**Problem statement:** Starting at the top of the entries below, print each line exactly until the line with "rintro ⟨hmem, hfit, hfd⟩" has been printed too.

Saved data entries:
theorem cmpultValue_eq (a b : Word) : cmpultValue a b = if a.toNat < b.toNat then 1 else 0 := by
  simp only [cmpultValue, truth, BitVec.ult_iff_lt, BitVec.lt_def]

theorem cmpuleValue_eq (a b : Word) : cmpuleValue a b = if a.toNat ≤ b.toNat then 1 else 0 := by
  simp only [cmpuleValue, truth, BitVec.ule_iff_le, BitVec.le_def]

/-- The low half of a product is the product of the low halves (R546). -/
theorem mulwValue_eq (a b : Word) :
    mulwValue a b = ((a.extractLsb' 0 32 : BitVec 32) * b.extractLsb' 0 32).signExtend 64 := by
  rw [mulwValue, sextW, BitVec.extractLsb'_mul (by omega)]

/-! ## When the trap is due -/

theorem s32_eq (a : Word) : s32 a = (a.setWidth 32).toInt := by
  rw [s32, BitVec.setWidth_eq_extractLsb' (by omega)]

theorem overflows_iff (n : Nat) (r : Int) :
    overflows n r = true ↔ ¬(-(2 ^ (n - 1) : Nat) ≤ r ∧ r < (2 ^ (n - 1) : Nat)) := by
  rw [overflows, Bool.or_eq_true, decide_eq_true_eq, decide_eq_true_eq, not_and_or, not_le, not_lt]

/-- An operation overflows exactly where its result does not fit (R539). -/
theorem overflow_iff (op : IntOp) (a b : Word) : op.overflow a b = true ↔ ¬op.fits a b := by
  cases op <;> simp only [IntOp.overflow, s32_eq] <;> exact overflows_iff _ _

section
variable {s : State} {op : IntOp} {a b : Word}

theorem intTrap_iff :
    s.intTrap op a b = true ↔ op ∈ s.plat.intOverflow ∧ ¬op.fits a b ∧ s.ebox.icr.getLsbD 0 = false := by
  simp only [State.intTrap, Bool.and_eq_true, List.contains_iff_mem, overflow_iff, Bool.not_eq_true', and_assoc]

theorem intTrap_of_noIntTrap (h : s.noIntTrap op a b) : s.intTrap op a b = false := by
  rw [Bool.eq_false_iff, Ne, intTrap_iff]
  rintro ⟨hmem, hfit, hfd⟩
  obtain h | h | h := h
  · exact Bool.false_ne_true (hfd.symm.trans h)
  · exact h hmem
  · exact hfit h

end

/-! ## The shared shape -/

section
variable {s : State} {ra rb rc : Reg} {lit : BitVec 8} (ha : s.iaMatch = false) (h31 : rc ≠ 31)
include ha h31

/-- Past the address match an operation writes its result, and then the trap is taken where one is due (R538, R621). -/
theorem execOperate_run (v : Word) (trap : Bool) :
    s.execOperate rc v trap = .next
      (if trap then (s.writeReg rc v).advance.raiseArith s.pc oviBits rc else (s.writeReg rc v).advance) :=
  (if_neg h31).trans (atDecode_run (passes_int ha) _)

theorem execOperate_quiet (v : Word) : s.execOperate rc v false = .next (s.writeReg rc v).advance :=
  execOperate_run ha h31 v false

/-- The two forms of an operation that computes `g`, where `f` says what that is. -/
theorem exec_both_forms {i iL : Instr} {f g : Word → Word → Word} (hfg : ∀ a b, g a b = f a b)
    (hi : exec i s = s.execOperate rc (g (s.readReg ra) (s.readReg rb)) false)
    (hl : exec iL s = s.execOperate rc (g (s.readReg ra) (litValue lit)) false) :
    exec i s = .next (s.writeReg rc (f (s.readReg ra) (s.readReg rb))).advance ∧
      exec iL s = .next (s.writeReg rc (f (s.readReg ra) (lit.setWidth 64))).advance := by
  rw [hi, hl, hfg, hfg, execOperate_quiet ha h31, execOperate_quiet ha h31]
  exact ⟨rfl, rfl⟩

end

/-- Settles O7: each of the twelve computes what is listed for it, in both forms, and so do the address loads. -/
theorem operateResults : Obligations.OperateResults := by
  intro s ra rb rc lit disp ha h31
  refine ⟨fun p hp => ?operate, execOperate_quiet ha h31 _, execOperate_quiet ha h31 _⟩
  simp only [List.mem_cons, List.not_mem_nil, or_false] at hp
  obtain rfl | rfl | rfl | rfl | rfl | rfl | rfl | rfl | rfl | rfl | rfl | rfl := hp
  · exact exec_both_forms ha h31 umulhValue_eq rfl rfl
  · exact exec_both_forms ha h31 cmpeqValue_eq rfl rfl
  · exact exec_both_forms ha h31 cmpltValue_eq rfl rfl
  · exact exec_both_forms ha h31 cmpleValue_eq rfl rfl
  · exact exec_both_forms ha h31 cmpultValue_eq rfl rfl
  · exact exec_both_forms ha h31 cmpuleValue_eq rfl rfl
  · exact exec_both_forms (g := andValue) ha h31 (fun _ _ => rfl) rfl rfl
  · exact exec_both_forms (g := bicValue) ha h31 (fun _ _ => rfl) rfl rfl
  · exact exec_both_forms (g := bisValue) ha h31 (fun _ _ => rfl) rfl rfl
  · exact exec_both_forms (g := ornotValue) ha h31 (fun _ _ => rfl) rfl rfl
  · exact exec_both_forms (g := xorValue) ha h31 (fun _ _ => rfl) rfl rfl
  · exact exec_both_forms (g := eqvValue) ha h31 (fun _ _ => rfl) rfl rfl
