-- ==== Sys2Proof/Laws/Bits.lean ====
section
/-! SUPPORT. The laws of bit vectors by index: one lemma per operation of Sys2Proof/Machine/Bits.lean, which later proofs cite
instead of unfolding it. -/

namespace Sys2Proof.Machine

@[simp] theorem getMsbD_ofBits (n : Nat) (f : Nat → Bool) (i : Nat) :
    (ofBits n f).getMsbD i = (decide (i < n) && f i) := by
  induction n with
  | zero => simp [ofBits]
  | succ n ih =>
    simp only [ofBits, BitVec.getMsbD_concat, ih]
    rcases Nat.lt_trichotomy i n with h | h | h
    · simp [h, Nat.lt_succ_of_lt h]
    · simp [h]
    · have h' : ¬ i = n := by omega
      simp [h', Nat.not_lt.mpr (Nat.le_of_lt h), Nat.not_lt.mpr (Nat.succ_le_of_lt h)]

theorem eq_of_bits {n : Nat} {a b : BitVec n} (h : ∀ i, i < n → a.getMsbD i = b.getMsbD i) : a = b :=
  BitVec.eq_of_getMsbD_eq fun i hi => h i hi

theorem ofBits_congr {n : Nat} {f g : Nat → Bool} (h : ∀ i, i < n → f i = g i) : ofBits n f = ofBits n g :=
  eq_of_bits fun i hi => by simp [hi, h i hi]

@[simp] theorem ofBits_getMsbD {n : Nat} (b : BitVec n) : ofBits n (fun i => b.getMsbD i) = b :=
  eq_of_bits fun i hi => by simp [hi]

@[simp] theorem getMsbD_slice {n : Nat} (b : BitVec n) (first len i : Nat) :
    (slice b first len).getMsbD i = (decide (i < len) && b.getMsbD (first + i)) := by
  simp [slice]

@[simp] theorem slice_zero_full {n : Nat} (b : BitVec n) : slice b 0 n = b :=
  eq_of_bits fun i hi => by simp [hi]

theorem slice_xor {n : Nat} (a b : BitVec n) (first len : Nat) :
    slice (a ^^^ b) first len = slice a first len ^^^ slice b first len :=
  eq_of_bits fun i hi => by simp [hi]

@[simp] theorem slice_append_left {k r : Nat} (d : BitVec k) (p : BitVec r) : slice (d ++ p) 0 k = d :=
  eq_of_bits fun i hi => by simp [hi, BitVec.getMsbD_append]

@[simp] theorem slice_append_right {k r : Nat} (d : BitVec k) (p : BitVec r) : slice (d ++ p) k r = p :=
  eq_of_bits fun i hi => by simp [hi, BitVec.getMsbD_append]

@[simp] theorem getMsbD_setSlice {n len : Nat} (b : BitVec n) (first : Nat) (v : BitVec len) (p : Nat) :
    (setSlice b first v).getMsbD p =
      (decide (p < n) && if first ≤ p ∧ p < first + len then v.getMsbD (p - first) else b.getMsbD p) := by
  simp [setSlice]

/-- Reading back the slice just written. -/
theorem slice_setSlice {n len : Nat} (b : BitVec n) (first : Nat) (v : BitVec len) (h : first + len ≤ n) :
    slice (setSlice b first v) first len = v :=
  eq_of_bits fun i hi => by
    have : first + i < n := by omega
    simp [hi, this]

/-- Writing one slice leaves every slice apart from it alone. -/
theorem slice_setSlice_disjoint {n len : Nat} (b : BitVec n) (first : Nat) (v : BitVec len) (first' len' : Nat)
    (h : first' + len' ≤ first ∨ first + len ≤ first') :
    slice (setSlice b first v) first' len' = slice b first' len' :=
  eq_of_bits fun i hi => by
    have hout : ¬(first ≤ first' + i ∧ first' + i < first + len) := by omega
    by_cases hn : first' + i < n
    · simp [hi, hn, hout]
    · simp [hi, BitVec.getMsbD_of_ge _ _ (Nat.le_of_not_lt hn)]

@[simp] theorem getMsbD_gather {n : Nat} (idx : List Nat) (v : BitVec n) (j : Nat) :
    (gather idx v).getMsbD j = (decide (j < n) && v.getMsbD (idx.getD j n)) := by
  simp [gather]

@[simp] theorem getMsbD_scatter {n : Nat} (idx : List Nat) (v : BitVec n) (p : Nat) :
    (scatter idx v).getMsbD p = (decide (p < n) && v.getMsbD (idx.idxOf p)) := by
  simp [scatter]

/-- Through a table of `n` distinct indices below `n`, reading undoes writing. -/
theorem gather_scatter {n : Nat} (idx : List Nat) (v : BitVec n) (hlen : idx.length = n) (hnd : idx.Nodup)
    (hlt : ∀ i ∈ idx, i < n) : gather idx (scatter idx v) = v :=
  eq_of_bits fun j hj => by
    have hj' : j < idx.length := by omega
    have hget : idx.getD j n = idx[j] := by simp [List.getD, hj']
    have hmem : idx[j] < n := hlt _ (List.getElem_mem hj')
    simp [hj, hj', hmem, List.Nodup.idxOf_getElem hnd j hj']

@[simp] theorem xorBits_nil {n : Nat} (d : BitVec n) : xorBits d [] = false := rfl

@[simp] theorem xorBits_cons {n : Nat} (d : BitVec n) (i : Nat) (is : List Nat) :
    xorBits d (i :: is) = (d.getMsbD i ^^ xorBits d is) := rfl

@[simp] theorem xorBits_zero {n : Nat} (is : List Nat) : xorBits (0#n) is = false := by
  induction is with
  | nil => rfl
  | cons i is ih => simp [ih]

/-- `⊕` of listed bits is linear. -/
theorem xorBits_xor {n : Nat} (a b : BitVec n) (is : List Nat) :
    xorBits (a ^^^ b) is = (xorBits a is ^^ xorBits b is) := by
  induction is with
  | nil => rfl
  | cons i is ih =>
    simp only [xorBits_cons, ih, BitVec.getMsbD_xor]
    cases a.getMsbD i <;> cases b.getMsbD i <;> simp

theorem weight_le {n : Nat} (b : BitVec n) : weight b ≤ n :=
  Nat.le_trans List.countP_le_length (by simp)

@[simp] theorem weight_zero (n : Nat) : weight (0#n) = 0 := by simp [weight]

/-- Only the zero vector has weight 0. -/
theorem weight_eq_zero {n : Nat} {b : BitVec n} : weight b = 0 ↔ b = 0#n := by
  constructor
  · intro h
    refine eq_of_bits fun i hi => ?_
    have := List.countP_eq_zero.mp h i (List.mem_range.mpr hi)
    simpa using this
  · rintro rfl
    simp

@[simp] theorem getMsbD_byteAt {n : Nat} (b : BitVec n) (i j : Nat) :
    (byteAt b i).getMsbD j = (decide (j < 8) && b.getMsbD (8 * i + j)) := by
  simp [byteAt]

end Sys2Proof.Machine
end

**Answer to the exercise:**
theorem cmpultValue_eq (a b : Word) : cmpultValue a b = if a.toNat < b.toNat then 1 else 0 := by
  simp only [cmpultValue, truth, BitVec.ult_iff_lt, BitVec.lt_def]

theorem cmpuleValue_eq (a b : Word) : cmpuleValue a b = if a.toNat ≤ b.toNat then 1 else 0 := by
  simp only [cmpuleValue, truth, BitVec.ule_iff_le, BitVec.le_def]

/-- The low half of a product is the product of the low halves (R546). -/
theorem mulwValue_eq (a b : Word) :
    mulwValue a b = ((a.extractLsb' 0 32 : BitVec 32) * b.extractLsb' 0 32).signExtend 64 := by
  rw [mulwValue, sextW, BitVec.extractLsb'_mul (by omega)]

/-! ## When the trap is due -/

theorem s32_eq (a : Word) : s32 a = (a.setWidth 32).toInt := by
  rw [s32, BitVec.setWidth_eq_extractLsb' (by omega)]

theorem overflows_iff (n : Nat) (r : Int) :
    overflows n r = true ↔ ¬(-(2 ^ (n - 1) : Nat) ≤ r ∧ r < (2 ^ (n - 1) : Nat)) := by
  rw [overflows, Bool.or_eq_true, decide_eq_true_eq, decide_eq_true_eq, not_and_or, not_le, not_lt]

/-- An operation overflows exactly where its result does not fit (R539). -/
theorem overflow_iff (op : IntOp) (a b : Word) : op.overflow a b = true ↔ ¬op.fits a b := by
  cases op <;> simp only [IntOp.overflow, s32_eq] <;> exact overflows_iff _ _

section
variable {s : State} {op : IntOp} {a b : Word}

theorem intTrap_iff :
    s.intTrap op a b = true ↔ op ∈ s.plat.intOverflow ∧ ¬op.fits a b ∧ s.ebox.icr.getLsbD 0 = false := by
  simp only [State.intTrap, Bool.and_eq_true, List.contains_iff_mem, overflow_iff, Bool.not_eq_true', and_assoc]

theorem intTrap_of_noIntTrap (h : s.noIntTrap op a b) : s.intTrap op a b = false := by
  rw [Bool.eq_false_iff, Ne, intTrap_iff]
  rintro ⟨hmem, hfit, hfd⟩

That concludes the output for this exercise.